The global economic crisis caused by the coronavirus panic is so severe that the world’s most powerful central bank, the United States Federal Reserve, announced “QE infinity.” Bank of America Securities is estimating that the Fed could spend up to $8 trillion.

While the U.S. pledged to help support stocks with infinite asset purchases, it is believed that the U.S. unemployment rate could nonetheless hit 30% for  the first time since the Great Depression. The dollar’s reserve status continues to be questioned, especially as policymakers expand the money supply.

The hegemony of one sovereign currency is proving to be a single point of failure to the global monetary system, which is a pressing issue that must be addressed.

How should we solve this problem?

When a certain country’s sovereign currency is no longer the benchmark of global trading and business, it will significantly reduce the risk of the country’s monetary mechanism affecting the world economic system, thus enhancing crisis management. Therefore, a multinational, or super-sovereign currency could work as the basis of a new global monetary system to resolve existing issues.

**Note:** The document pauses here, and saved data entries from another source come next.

-- ==== Sys2Proof/Certificates/Slice0/Obligations.lean ====
section
/-!
DEFINITION. The statements for the provers.  Where a statement gives a command's result, its conclusion is that `exec` answers that next
state, so it says where the command completes as well as what it does and what it leaves alone.
-/

open Sys2Proof Sys2Proof.Machine

/-! ## The machine -/

/-- A step runs the command at the front of the queue, with the queue's rest. -/
def Obligations.StepRunsFront : Prop :=
  ∀ (c : Instr) (s : State) (rest : List Instr), s.pending = c :: rest → step s = exec c { s with pending := rest }

/-- On an empty queue a step passes one timebase tick: 5 ns and ADJ x 2^-32 ns once the timebase counts and with no slew in progress
(R255; that an empty queue ticks is the model's choice, log entry 7). -/
def Obligations.EmptyQueueTicks : Prop :=
  ∀ s : State, s.pending = [] → s.ready 4 = true → s.cue.slew = 0 →
    ∃ t, step s = .next t ∧ t.now = s.now + 5 ∧ t.cue.tb = s.cue.tb + BitVec.ofInt 96 (21474836480 + s.cue.adj.toInt) ∧ t.pending = []

/-! ## The Director: registers (chapter 5) -/

/-- Group 0x5: the register ALU, moves, shifts and multiplies (Table 5-9a), with their C and V (Table 5-2); only the registers that the
table names change. -/
def Sys2Proof.Claim.RegisterAlu : Prop :=
  ∀ (s : State) (g : BitVec 3), s.issuesAlone →
    (exec (.add g) s = .next (s.completed { s.dir with
        a := s.dir.a + s.dir.g g, c := decide (16777216 ≤ s.dir.a.toNat + (s.dir.g g).toNat),
        v := BitVec.saddOverflow s.dir.a (s.dir.g g) } 1)) ∧
    (exec (.adc g) s = .next (s.completed { s.dir with
        a := s.dir.a + s.dir.g g + (if s.dir.c then 1 else 0),
        c := decide (16777216 ≤ s.dir.a.toNat + (s.dir.g g).toNat + s.dir.c.toNat),
        v := decide (s.dir.a.toInt + (s.dir.g g).toInt + s.dir.c.toNat < -8388608) ||
          decide (8388607 < s.dir.a.toInt + (s.dir.g g).toInt + s.dir.c.toNat) } 1)) ∧
    (exec (.sub g) s = .next (s.completed { s.dir with
        a := s.dir.a - s.dir.g g, c := s.dir.a.ult (s.dir.g g), v := BitVec.ssubOverflow s.dir.a (s.dir.g g) } 1)) ∧
    (exec (.sbc g) s = .next (s.completed { s.dir with
        a := s.dir.a - s.dir.g g - (if s.dir.c then 1 else 0),
        c := decide (s.dir.a.toNat < (s.dir.g g).toNat + s.dir.c.toNat),
        v := decide (s.dir.a.toInt - (s.dir.g g).toInt - s.dir.c.toNat < -8388608) ||
          decide (8388607 < s.dir.a.toInt - (s.dir.g g).toInt - s.dir.c.toNat) } 1)) ∧
    (exec (.and g) s = .next (s.completed { s.dir with a := s.dir.a &&& s.dir.g g } 1)) ∧
    (exec (.or g) s = .next (s.completed { s.dir with a := s.dir.a ||| s.dir.g g } 1)) ∧
    (exec (.xor g) s = .next (s.completed { s.dir with a := s.dir.a ^^^ s.dir.g g } 1)) ∧
    (exec (.andn g) s = .next (s.completed { s.dir with a := s.dir.a &&& ~~~ s.dir.g g } 1)) ∧
    (exec (.mova g) s = .next (s.completed { s.dir with a := s.dir.g g } 1)) ∧
    (exec (.movg g) s = .next (s.completed (s.dir.setG g s.dir.a) 1)) ∧
    (exec (.movx g) s = .next (s.completed { s.dir with x := s.dir.g g } 1)) ∧
    (exec (.getx g) s = .next (s.completed (s.dir.setG g s.dir.x) 1)) ∧
    (exec (.movy g) s = .next (s.completed { s.dir with y := s.dir.g g } 1)) ∧
    (exec (.gety g) s = .next (s.completed (s.dir.setG g s.dir.y) 1)) ∧
    (exec (.shl g) s = .next (s.completed { s.dir with a := s.dir.a <<< ((s.dir.g g).toNat % 32) } 1)) ∧
    (exec (.shr g) s = .next (s.completed { s.dir with a := s.dir.a >>> ((s.dir.g g).toNat % 32) } 1)) ∧
    (exec (.sar g) s = .next (s.completed { s.dir with a := s.dir.a.sshiftRight ((s.dir.g g).toNat % 32) } 1)) ∧
    (exec (.rol g) s = .next (s.completed { s.dir with a := s.dir.a.rotateLeft ((s.dir.g g).toNat % 32) } 1)) ∧
    (exec (.xch g) s = .next (s.completed { s.dir.setG g s.dir.a with a := s.dir.g g } 1)) ∧
    (exec (.addx g) s = .next (s.completed { s.dir with x := s.dir.x + s.dir.g g } 1)) ∧
    (exec (.addy g) s = .next (s.completed { s.dir with y := s.dir.y + s.dir.g g } 1))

Such a currency could overcome the inherent risk of a sovereign currency and make it possible to regulate global liquidity. The failure of the global monetary system is caused by imbalances across different economies. A super-sovereign currency could help to eliminate the root cause of this imbalanced system that arose from the hegemony of one sovereign currency over others.

There have been attempts to create a super-sovereign currency in the past. John Maynard Keynes proposed the idea of a supranational currency, “Bancor,” in the 1940s. The International Monetary Fund floated the so-called Special Drawing Rights in the wake of the 2008 global financial crisis. However, considering the current global political and economic landscape, it would be difficult for different countries to reach a consensus about a global super-sovereign currency.

The next super-sovereign currency could be digital

In the cryptocurrency industry, proponents highlight the benefits of cryptocurrency’s decentralized and transparent nature, and reckon the same logic can be applied to the global monetary system. Digital currency such as Bitcoin (BTC) could potentially be a super-sovereign currency. In 2010, Bitcoin pioneer Hal Finney predicted that Bitcoin will become a reserve currency of banks. Bitcoin’s fixed supply precludes a central bank from increasing the supply of a fiat currency, which can result in inflation. The token, however, is quite volatile, which undermines its potential as a super-sovereign currency.

More interestingly, it seems that more countries are also entering this competition. Recently, state-owned Chinese banks began conducting internal tests with the People’s Bank of China’s central bank digital currency, DCEP. The currency is a 100% state-backed reserve fund and a digitized version of Chinese yuan banknotes and coins. The PBoC will first transfer DCEP to banks and other financial institutions, which will then distribute the digital currency to the public.

DCEP is designed to replace the nation’s current reserve money, facilitating the monetary policy process of the Chinese government. The circulation of this digital currency will be much more efficient across the country and the globe than any fiat.

At the same time, the Federal Reserve is considering the idea of digital payments and issuing its own digital currency, as well as conducting research and experimentation related to distributed ledger technology and their potential use case for digital currencies, including the potential for a central bank digital currency.

The failure of the global economy, with its imbalances and inequality, gave rise to nationalism. Now, we must consider one truly global currency that can maintain the post-crisis order, be it Libra, DCEP or another.